The top executives of BB&T Corp. and SunTrust Banks Inc. are expected to face an intense, if not occasionally combative, setting during a hearing today of the U.S. House Committee on Financial Services.
The committee titled the meeting, which began at 10 a.m., “The next megabank?”
It represents a key federal regulatory step in BB&T’s proposed $29.7 billion acquisition of SunTrust.
The banks announced the megadeal, valued at $66 billion, on Feb. 7. It is the largest proposed bank-industry deal since the Great Recession of 2007-11. BB&T shareholders would own 57% of the combined entity.
The Federal Reserve Board and Federal Deposit Insurance Corp. must approve the deal. The combined bank would have $442 billion in total assets.
BB&T received approval July 10 from the N.C. Commissioner of Banks.
The banks project the deal to close in late September to early October. Special shareholder meetings are scheduled for 11 a.m. Tuesday in Greensboro and Atlanta. However, depending on the level of congressional and federal regulatory scrutiny, approval could take into early 2020, analysts say.
Kelly King, BB&T’s chairman and chief executive, told analysts Thursday that while he “expects that the hearing will go well,” he acknowledged it is an unusual event for the House committee to focus on a single deal. King will serve in the same leadership roles for the combined bank.
“It’s the fourth largest bank merger in history, so it’s a big deal,” King said.
“They are concerned we’re creating another megabank, a too-big-to-fail bank. We will be saying we’re not a megabank, but a very large regional bank. We would have about 3% (of the national asset totals).
“We will not be increasing systemic risk, but in fact reducing it,” King said. “We believe we will be able to satisfy their questions, and we view it as four to five hours of free advertising.”
The public memorandum on the meeting includes an overview of the megadeal and concerns that the committee, led by chairwoman U.S. Rep. Maxine Waters, D-Calif., is likely to address.
Waters was among the first members of Congress to speak out on the megadeal, saying Feb. 8 that it “is a direct consequence of the deregulatory agenda that (President) Trump and congressional Republicans have advanced.”
“The proposed merger raises many questions and deserves serious scrutiny from banking regulators, Congress and the public to determine its impact and whether it would create a public benefit for consumers.”
A primary concern is the banks’ plans to consolidate and close hundreds of branches. The banks have said they have at least 740 branches within two miles of each other.

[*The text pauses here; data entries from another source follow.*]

/-- The match of the instruction's row (R115). -/
def rowMatch : Instr → Word
  | .stc _ _ => 0x0002
  | .sts _ _ => 0x000A
  | .stsl _ _ => 0x4002
  | .stcl _ _ => 0x4003
  | .ldsl _ _ => 0x4006
  | .ldcl _ _ => 0x4007
  | .lds _ _ => 0x400A
  | .ldc _ _ => 0x400E
  | .clrt => 0x0008
  | .sett => 0x0018
  | .clrmac => 0x0028
  | .clrs => 0x0048
  | .sets => 0x0058
  | .nott => 0x0068
  | .nop _ => 0x0009
  | .movt _ => 0x0029
  | .movrt _ => 0x0039
  | .bsrf _ => 0x0003
  | .braf _ => 0x0023
  | .rts => 0x000B
  | .rtsN => 0x006B
  | .jsr _ => 0x400B
  | .jmp _ => 0x402B
  | .braN _ => 0x8200
  | .bt _ => 0x8900
  | .bf _ => 0x8B00
  | .bts _ => 0x8D00
  | .bfs _ => 0x8F00
  | .bra _ => 0xA000
  | .bsr _ => 0xB000
  | .pref _ => 0x0083
  | .movcal _ => 0x00C3
  | .icbi _ => 0x00E3
  | .casl _ _ => 0x2003
  | .movbStoreR0 _ _ => 0x0004
  | .movwStoreR0 _ _ => 0x0005
  | .movlStoreR0 _ _ => 0x0006
  | .movbLoadR0 _ _ => 0x000C
  | .movwLoadR0 _ _ => 0x000D
  | .movlLoadR0 _ _ => 0x000E
  | .movlStoreDisp _ _ _ => 0x1000
  | .movbStore _ _ => 0x2000
  | .movwStore _ _ => 0x2001
  | .movlStore _ _ => 0x2002
  | .movbStoreDec _ _ => 0x2004
  | .movwStoreDec _ _ => 0x2005
  | .movlStoreDec _ _ => 0x2006
  | .movbStorePc _ => 0x40C1
  | .movwStorePc _ => 0x40D1
  | .movlStorePc _ => 0x40E1
  | .movbLoadPc _ => 0x40C5
  | .movwLoadPc _ => 0x40D5
  | .movlLoadPc _ => 0x40E5
  | .leab _ => 0x40F5
  | .movlLoadDisp _ _ _ => 0x5000
  | .movbLoad _ _ => 0x6000
  | .movwLoad _ _ => 0x6001
  | .movlLoad _ _ => 0x6002
  | .mov _ _ => 0x6003
  | .movbLoadInc _ _ => 0x6004
  | .movwLoadInc _ _ => 0x6005
  | .movlLoadInc _ _ => 0x6006
  | .movbStoreDisp _ _ => 0x8000
  | .movwStoreDisp _ _ => 0x8100
  | .movbLoadDisp _ _ => 0x8400
  | .movwLoadDisp _ _ => 0x8500
  | .movwLoadPcDisp _ _ => 0x9000
  | .movbStoreGbr _ => 0xC000
  | .movwStoreGbr _ => 0xC100
  | .movlStoreGbr _ => 0xC200
  | .movbLoadGbr _ => 0xC400
  | .movwLoadGbr _ => 0xC500
  | .movlLoadGbr _ => 0xC600
  | .mova _ => 0xC700
  | .movlLoadPcDisp _ _ => 0xD000
  | .movImm _ _ => 0xE000
  | .mull _ _ => 0x0007
  | .muluw _ _ => 0x200E
  | .mulsw _ _ => 0x200F
  | .dmulul _ _ => 0x3005
  | .dmulsl _ _ => 0x300D
  | .div0u => 0x0019
  | .div0s _ _ => 0x2007
  | .div1 _ _ => 0x3004
  | .tst _ _ => 0x2008
  | .and _ _ => 0x2009
  | .xor _ _ => 0x200A
  | .or _ _ => 0x200B
  | .not _ _ => 0x6007
  | .tstImm _ => 0xC800
  | .andImm _ => 0xC900
  | .xorImm _ => 0xCA00
  | .orImm _ => 0xCB00
  | .cmpstr _ _ => 0x200C
  | .cmpeq _ _ => 0x3000
  | .cmphs _ _ => 0x3002
  | .cmpge _ _ => 0x3003
  | .cmphi _ _ => 0x3006
  | .cmpgt _ _ => 0x3007
  | .cmppz _ => 0x4011
  | .cmppl _ => 0x4015
  | .cmpeqImm _ => 0x8800
  | .sub _ _ => 0x3008
  | .subc _ _ => 0x300A
  | .subv _ _ => 0x300B
  | .add _ _ => 0x300C
  | .addc _ _ => 0x300E
  | .addv _ _ => 0x300F
  | .addImm _ _ => 0x7000
  | .neg _ _ => 0x600B
  | .negc _ _ => 0x600A
  | .dt _ => 0x4010
  | .extub _ _ => 0x600C
  | .extuw _ _ => 0x600D
  | .extsb _ _ => 0x600E
  | .extsw _ _ => 0x600F
  | .swapb _ _ => 0x6008
  | .swapw _ _ => 0x6009
  | .xtrct _ _ => 0x200D
  | .shll _ => 0x4000
  | .shal _ => 0x4020
  | .shlr _ => 0x4001
  | .shar _ => 0x4021
  | .rotl _ => 0x4004
  | .rotr _ => 0x4005
  | .rotcl _ => 0x4024
  | .rotcr _ => 0x4025
  | .shll2 _ => 0x4008
  | .shll8 _ => 0x4018
  | .shll16 _ => 0x4028
  | .shlr2 _ => 0x4009
  | .shlr8 _ => 0x4019
  | .shlr16 _ => 0x4029
  | .shll4 _ => 0x4034
  | .shlr4 _ => 0x4035
  | .shad _ _ => 0x400C
  | .shld _ _ => 0x400D
  | .trapa _ => 0xC300
  | .rte => 0x002B
  | .sleep => 0x001B
  | .brk => 0x003B
  | .ldtlb => 0x0038
  | .movual _ => 0x00A9
  | .movualDec _ => 0x00E9
  | .jsrN _ => 0x404B
  | .rtvN _ => 0x007B

/-- The word the encoder writes matches the row of its instruction (R115). -/
def Statement (i : Instr) : Prop := encode i &&& rowMask i = rowMatch i

/-- A bit of a word under a mask. -/
theorem word_eq_of_nibbles (v w : Word) (h3 : nib3 v = nib3 w) (h2 : nib2 v = nib2 w) (h1 : nib1 v = nib1 w)
    (h0 : nib0 v = nib0 w) : v = w := by
  ext i hi
  have key : ∀ lo : Nat, v.extractLsb' lo 4 = w.extractLsb' lo 4 → ∀ k, k < 4 → v.getLsbD (lo + k) = w.getLsbD (lo + k) := by
    intro lo h k hk
    have := congrArg (fun x => x.getLsbD k) h
    simpa [hk] using this
  rw [← BitVec.getLsbD_eq_getElem, ← BitVec.getLsbD_eq_getElem]
  have hc : i = 0 + i ∧ i < 4 ∨ i = 4 + (i - 4) ∧ i - 4 < 4 ∨ i = 8 + (i - 8) ∧ i - 8 < 4 ∨ i = 12 + (i - 12) ∧ i - 12 < 4 := by
    omega
  rcases hc with ⟨e, hk⟩ | ⟨e, hk⟩ | ⟨e, hk⟩ | ⟨e, hk⟩ <;> rw [e]
  · exact key 0 h0 _ hk
  · exact key 4 h1 _ hk
  · exact key 8 h2 _ hk
  · exact key 12 h3 _ hk

/-- Masking acts on each nibble. -/
theorem nibs_and (v w : Word) :
    nib3 (v &&& w) = nib3 v &&& nib3 w ∧ nib2 (v &&& w) = nib2 v &&& nib2 w ∧
      nib1 (v &&& w) = nib1 v &&& nib1 w ∧ nib0 (v &&& w) = nib0 v &&& nib0 w := by
  simp [nib3, nib2, nib1, nib0, BitVec.extractLsb'_and]

/-- A word of four nibbles under a mask of whole nibbles. -/
theorem mask4444 (a b c d : BitVec 4) (k r : Word)
    (h : a &&& nib3 k = nib3 r ∧ b &&& nib2 k = nib2 r ∧ c &&& nib1 k = nib1 r ∧ d &&& nib0 k = nib0 r) :
    word4444 a b c d &&& k = r := by
  have n := nibs_and (word4444 a b c d) k
  exact word_eq_of_nibbles _ _ (by rw [n.1]; simpa using h.1) (by rw [n.2.1]; simpa using h.2.1)
    (by rw [n.2.2.1]; simpa using h.2.2.1) (by rw [n.2.2.2]; simpa using h.2.2.2)

/-- A word of two nibbles and a byte under a mask that drops the byte. -/
theorem mask448 (a b : BitVec 4) (e : BitVec 8) (k r : Word)
    (h : a &&& nib3 k = nib3 r ∧ b &&& nib2 k = nib2 r ∧ nib1 k = 0 ∧ nib0 k = 0 ∧ nib1 r = 0 ∧ nib0 r = 0) :
    word448 a b e &&& k = r := by
  have n := nibs_and (word448 a b e) k
  exact word_eq_of_nibbles _ _ (by rw [n.1]; simpa using h.1) (by rw [n.2.1]; simpa using h.2.1)
    (by rw [n.2.2.1, h.2.2.1, h.2.2.2.2.1]; simp) (by rw [n.2.2.2, h.2.2.2.1, h.2.2.2.2.2]; simp)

“Despite convening the two public hearings (in Charlotte and Atlanta), a number of concerns persist including the merger’s impact on rural and underserved markets,” according to the memo.
The memo notes the banks’ July 16 pledge to lend or invest $60 billion between 2020 and 2022 to low- and moderate-income (LMI) borrowers and communities in a combined 17-state territory.
The plan would be conducted under the Truist Financial Corp. and Truist Bank name, brands that the banks unveiled to mixed reviews June 12.
Likely job cuts
The committee is expected to discuss likely job cuts considering operational overlap from BB&T (35,300 employees) and SunTrust (22,600 employees).
When the merger was announced, King told analysts, “if you are a client-facing associate and doing a good job, then your job is assured.” King repeated that pledge Thursday.
“It is unclear how both banks intend to provide severance or relocation assistance for employees affected by the proposed merger,” according to the memo.
The reality is the Triad will lose several hundred BB&T corporate-headquarters jobs to Charlotte, along with the entire executive-management team moving there as a result of the merger.
Winston-Salem would have the new combined bank’s community-banking division, probably keeping thousands of affiliated jobs and likely moving similar SunTrust jobs here as BB&T wholesale-banking jobs go to Atlanta.
The committee will address the banks’ Community Reinvestment Act (CRA) compliance.
Although there have advocacy questions in the past about BB&T’s CRA-related investments as it sought permission for bank deals, in June 2018 it received the top rating of “outstanding” from the FDIC.
The last CRA report from SunTrust had it with an overall “satisfactory” score.
Magnitude of deal
Among bank mergers with more than $10 billion in total assets, the proposed merger “remains a significant outlier,” according to the memo.
It cited that SunTrust, with $216 billion in total assets, is more than twice as large as the largest acquired bank since 2007.
Both Waters and Sen. Elizabeth Warren, D-Mass., and a Democratic 2020 presidential candidate, have questioned whether federal regulators are rubber stamping major bank deals.
The memo said that from 2006 to 2017, there were 3,189 bank deals submitted to the Fed. There were 3,316 applications approved, 503 withdrawn and none formally rejected, although analysts say the bulk of the withdrawn applications likely came from the recommendation of regulators.
Sen. Sherrod Brown, D-Ohio, wrote to the banks’ chief executives in April, saying, “the merger also deserves scrutiny because it would be of a magnitude that we have not seen since the financial crisis.”
“It is critical that we understand this merger’s impact on employees, consumers and the communities you serve.”